*TASK BRIEF:*
Among the records below, find the line that has "read answers a next"; from there, give the lines again exactly, and stop after the line that has "u.out = t.out ∧".

(Collected data entries)
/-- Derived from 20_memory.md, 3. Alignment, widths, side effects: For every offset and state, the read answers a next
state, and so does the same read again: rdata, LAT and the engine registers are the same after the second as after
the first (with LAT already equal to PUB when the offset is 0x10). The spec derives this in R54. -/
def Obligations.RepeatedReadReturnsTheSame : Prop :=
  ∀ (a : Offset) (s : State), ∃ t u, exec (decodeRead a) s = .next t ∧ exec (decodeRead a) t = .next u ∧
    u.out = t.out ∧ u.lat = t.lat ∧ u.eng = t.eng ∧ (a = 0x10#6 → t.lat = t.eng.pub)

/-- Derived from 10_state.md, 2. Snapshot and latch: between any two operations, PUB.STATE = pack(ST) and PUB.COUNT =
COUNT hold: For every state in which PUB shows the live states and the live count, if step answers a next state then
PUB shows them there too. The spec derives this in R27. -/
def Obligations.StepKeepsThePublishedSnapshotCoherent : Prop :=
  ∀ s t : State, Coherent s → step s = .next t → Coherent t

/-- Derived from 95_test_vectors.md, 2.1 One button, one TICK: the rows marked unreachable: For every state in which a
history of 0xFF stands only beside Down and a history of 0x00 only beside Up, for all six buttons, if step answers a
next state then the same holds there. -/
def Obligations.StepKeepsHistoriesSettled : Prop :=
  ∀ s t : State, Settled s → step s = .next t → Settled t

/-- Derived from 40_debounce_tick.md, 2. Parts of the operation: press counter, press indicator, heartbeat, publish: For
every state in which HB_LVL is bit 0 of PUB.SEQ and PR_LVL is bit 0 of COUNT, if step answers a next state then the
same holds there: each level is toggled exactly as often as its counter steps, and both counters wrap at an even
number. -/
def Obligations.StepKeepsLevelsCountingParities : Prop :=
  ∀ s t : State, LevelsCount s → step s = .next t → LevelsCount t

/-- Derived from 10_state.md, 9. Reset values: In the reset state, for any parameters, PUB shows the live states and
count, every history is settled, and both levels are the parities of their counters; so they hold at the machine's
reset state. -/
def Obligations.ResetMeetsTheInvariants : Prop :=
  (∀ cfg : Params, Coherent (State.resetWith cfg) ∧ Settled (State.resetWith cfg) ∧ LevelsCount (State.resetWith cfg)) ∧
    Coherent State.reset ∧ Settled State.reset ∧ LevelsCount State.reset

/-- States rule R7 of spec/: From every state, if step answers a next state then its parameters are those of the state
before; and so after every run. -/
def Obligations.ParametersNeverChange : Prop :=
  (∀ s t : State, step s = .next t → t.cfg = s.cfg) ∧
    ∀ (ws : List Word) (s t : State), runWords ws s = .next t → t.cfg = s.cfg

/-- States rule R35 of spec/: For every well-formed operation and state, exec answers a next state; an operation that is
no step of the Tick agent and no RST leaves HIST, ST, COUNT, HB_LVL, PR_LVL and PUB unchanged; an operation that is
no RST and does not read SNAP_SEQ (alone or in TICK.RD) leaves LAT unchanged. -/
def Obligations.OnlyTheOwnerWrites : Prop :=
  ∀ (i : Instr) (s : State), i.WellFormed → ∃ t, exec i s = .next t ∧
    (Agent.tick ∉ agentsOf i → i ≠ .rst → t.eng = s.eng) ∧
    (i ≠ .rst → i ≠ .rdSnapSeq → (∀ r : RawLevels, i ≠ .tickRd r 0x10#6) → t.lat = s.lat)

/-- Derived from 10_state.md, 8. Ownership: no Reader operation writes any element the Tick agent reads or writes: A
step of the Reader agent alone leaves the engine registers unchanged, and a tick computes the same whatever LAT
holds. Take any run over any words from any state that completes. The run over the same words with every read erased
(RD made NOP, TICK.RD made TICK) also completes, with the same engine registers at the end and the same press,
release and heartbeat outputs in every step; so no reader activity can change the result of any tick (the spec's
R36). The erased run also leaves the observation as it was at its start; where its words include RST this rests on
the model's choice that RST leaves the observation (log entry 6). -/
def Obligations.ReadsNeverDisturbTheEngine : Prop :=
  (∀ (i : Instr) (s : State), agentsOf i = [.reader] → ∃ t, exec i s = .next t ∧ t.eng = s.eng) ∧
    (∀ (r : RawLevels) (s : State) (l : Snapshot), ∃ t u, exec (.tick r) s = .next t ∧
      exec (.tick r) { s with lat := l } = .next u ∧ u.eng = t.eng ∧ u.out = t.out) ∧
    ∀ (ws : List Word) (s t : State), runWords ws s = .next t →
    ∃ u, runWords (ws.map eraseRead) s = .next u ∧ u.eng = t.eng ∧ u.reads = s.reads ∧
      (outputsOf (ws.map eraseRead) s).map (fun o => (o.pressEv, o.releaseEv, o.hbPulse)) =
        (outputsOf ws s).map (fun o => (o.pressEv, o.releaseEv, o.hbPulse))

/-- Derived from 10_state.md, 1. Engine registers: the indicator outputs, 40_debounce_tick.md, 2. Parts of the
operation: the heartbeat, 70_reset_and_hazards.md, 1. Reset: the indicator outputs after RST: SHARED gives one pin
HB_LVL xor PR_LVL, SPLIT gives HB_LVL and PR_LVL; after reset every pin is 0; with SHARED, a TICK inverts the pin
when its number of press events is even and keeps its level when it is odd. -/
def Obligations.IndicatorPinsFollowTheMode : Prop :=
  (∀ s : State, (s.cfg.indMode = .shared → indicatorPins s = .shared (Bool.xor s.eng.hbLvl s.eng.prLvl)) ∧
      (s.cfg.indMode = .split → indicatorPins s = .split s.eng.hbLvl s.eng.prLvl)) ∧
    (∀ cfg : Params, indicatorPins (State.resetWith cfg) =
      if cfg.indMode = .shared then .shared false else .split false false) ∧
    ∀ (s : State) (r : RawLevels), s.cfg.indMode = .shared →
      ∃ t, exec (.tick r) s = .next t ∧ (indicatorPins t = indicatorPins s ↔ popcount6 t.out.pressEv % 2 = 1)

==

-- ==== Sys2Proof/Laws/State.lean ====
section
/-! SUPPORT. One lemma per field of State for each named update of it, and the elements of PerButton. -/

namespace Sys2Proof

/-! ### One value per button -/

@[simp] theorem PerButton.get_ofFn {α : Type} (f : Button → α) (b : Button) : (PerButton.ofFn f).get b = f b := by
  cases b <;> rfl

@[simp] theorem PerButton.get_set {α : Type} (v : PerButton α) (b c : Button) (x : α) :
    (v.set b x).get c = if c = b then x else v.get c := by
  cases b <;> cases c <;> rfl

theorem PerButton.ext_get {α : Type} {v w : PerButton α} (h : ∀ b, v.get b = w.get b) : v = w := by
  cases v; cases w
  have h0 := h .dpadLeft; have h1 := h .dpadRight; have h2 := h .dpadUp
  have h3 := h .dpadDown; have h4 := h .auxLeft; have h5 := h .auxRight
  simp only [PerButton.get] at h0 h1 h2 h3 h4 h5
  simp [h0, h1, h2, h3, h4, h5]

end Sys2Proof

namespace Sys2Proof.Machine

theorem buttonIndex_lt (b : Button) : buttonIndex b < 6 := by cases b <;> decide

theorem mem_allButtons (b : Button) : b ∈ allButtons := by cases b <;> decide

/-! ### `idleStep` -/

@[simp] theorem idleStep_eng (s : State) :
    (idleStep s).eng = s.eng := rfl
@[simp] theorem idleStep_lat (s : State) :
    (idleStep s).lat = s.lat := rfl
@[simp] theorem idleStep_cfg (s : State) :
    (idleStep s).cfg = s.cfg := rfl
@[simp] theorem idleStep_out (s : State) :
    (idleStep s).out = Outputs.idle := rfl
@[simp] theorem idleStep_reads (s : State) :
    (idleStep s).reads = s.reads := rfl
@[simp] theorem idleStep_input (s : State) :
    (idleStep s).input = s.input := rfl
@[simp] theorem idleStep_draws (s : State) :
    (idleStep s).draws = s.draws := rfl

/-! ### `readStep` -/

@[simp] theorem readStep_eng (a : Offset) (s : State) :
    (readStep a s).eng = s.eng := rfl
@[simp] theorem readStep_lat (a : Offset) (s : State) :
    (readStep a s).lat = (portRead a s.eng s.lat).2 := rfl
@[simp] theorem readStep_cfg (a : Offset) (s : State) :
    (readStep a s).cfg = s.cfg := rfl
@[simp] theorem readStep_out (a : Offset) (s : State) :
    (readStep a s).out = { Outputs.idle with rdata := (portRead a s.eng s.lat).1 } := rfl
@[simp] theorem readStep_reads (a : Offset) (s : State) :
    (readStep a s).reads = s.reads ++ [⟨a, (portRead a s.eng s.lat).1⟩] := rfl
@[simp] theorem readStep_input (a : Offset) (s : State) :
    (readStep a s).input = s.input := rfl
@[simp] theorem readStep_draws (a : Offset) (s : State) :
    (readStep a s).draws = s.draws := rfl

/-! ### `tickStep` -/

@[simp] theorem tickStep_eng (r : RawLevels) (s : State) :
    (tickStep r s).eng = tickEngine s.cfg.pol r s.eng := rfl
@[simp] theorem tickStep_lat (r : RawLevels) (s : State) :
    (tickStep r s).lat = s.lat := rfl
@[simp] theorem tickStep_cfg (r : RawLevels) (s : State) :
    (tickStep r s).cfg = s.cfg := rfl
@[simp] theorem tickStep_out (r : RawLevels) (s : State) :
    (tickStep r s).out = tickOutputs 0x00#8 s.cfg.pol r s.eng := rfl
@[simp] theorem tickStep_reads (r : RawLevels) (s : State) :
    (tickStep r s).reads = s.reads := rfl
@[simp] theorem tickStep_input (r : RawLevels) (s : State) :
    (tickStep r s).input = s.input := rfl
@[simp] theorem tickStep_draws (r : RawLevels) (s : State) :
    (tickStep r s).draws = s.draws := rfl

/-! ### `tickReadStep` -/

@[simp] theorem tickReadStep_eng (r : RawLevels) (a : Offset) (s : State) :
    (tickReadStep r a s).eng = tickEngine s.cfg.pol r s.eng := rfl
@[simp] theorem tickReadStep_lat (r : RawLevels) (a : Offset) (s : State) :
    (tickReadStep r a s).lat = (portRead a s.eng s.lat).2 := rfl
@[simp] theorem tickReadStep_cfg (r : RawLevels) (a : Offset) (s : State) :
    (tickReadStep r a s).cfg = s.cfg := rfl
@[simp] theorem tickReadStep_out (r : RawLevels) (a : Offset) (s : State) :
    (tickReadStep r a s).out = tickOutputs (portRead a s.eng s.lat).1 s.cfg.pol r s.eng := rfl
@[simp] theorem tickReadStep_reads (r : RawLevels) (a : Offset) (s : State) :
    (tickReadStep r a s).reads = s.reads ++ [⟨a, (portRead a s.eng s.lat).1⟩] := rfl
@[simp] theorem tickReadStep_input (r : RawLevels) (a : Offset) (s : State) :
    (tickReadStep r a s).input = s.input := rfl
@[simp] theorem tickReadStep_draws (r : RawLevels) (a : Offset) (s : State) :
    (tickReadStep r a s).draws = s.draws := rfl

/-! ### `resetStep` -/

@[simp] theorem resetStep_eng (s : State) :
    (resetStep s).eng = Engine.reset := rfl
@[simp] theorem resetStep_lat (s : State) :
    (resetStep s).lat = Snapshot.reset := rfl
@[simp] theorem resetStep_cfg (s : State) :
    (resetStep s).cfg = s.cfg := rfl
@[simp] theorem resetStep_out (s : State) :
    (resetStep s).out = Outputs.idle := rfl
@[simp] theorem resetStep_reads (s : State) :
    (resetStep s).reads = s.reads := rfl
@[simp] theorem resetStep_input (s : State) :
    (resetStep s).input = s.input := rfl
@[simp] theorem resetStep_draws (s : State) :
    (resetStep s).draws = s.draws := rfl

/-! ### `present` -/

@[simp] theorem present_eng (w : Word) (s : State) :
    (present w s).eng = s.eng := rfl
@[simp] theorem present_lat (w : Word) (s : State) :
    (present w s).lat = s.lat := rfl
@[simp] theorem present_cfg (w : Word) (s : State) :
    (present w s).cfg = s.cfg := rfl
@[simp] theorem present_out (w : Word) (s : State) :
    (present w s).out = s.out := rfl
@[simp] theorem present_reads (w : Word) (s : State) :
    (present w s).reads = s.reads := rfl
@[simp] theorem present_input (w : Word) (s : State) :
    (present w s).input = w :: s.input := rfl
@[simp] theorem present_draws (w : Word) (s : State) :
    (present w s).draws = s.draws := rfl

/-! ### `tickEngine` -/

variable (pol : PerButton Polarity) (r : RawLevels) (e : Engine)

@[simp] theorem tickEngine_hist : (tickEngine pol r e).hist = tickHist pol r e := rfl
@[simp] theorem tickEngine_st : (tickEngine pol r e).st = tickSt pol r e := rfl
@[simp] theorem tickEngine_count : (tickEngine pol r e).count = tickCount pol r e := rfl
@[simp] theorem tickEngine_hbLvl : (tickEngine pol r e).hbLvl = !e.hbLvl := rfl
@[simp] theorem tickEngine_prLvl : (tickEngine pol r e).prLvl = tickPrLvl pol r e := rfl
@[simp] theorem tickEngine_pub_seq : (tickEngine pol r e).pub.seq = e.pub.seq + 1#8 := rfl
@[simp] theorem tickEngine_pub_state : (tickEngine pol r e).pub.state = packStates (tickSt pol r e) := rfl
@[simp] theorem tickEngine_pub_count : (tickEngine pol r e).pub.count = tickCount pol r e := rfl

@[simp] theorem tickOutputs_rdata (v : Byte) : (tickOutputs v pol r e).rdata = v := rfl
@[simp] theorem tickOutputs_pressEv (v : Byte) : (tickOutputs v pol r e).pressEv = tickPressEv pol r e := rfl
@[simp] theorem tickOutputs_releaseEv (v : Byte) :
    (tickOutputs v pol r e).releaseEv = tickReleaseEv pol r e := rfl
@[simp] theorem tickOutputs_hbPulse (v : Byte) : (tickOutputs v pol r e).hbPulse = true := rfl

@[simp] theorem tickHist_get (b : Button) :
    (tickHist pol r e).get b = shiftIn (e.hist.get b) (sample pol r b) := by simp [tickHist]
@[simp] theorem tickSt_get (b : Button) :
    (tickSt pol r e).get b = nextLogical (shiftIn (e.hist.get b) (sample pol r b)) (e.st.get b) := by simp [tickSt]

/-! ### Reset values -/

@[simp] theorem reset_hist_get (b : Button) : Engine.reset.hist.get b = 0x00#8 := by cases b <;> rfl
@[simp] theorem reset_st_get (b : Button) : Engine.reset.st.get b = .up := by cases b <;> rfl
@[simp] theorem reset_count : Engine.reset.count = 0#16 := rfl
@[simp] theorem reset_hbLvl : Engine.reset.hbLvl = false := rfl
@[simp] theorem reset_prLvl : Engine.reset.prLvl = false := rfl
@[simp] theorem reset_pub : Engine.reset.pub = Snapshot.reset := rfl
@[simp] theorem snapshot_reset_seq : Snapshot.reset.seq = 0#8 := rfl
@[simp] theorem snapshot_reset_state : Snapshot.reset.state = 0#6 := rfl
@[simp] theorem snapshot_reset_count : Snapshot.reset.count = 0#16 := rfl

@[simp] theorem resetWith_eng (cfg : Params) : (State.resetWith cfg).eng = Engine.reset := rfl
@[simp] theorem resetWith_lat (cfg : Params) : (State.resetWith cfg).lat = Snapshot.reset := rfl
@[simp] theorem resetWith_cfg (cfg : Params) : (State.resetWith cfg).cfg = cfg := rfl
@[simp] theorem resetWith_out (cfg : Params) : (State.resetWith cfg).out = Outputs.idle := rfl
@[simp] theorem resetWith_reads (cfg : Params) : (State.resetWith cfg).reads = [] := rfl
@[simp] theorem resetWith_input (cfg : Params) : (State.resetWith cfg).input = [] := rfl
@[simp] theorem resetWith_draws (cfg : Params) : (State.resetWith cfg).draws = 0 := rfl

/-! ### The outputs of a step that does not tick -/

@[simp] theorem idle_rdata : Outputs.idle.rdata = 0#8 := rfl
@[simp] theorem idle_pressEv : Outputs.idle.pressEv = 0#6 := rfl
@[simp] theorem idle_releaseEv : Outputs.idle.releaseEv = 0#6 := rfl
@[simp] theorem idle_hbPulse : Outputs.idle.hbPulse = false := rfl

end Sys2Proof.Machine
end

==

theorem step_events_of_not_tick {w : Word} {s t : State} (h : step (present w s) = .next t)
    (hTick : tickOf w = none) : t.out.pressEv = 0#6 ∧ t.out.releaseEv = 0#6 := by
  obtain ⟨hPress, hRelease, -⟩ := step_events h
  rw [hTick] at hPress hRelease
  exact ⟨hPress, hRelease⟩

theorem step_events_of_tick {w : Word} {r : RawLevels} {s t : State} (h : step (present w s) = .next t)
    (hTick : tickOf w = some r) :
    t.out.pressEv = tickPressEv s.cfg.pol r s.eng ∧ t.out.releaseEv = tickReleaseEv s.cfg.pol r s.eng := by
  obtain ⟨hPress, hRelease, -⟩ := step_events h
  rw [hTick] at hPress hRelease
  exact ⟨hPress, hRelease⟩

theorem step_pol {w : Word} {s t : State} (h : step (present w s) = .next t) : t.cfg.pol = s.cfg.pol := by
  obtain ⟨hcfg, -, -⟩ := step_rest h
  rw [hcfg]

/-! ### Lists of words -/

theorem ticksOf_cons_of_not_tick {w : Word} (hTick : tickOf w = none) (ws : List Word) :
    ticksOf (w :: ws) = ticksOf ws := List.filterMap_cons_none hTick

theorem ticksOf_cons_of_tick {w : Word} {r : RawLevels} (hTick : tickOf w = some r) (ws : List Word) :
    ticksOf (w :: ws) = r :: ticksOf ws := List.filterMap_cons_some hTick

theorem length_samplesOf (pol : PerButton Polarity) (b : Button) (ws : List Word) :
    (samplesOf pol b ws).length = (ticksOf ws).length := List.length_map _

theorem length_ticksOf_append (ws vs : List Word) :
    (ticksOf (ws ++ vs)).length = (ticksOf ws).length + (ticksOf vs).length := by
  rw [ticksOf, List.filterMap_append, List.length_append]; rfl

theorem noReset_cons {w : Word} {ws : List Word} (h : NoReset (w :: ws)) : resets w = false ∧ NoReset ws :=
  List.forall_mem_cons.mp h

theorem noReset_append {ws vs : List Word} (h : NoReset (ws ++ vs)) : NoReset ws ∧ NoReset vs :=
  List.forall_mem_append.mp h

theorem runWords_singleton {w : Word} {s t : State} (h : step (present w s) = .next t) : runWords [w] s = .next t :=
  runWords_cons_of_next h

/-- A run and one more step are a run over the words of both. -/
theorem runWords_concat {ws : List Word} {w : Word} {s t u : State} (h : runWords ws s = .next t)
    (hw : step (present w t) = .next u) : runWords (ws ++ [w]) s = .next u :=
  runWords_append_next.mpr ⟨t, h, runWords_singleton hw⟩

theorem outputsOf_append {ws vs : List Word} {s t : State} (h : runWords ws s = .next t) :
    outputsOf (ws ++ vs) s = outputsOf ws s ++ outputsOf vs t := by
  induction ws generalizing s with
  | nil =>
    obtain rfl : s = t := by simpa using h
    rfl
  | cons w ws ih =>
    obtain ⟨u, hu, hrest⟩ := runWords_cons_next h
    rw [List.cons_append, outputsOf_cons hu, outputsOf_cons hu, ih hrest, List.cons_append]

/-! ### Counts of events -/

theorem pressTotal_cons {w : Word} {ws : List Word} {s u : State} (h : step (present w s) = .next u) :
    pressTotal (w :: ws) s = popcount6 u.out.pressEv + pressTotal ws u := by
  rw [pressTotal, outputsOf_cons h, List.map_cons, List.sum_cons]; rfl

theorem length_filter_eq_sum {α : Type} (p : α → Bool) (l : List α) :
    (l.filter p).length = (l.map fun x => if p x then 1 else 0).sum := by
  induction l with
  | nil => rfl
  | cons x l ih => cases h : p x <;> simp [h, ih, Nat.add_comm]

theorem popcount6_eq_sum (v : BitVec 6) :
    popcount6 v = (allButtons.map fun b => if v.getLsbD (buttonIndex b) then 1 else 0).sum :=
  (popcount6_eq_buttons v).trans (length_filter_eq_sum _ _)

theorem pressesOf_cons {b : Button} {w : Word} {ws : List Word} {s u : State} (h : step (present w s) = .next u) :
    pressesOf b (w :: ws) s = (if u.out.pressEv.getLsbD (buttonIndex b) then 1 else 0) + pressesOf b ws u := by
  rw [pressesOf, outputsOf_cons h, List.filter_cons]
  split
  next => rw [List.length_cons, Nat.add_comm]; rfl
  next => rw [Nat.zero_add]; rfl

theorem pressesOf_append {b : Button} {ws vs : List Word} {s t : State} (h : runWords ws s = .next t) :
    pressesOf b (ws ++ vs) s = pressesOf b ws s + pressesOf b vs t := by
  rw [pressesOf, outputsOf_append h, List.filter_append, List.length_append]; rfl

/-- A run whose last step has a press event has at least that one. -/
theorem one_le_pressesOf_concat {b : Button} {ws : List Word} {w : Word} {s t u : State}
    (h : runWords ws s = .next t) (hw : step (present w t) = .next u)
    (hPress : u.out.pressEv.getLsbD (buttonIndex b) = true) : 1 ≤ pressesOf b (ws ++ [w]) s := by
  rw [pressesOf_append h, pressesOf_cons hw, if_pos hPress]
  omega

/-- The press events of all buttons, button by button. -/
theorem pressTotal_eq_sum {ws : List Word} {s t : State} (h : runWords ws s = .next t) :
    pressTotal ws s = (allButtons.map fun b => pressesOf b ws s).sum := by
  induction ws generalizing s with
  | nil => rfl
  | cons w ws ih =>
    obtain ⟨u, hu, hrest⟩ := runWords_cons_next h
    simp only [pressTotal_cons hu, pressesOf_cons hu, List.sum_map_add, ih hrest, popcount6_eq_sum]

*ANSWER SECTION:*
/-- Derived from 20_memory.md, 3. Alignment, widths, side effects: For every offset and state, the read answers a next
state, and so does the same read again: rdata, LAT and the engine registers are the same after the second as after
the first (with LAT already equal to PUB when the offset is 0x10). The spec derives this in R54. -/
def Obligations.RepeatedReadReturnsTheSame : Prop :=
  ∀ (a : Offset) (s : State), ∃ t u, exec (decodeRead a) s = .next t ∧ exec (decodeRead a) t = .next u ∧
    u.out = t.out ∧ u.lat = t.lat ∧ u.eng = t.eng ∧ (a = 0x10#6 → t.lat = t.eng.pub)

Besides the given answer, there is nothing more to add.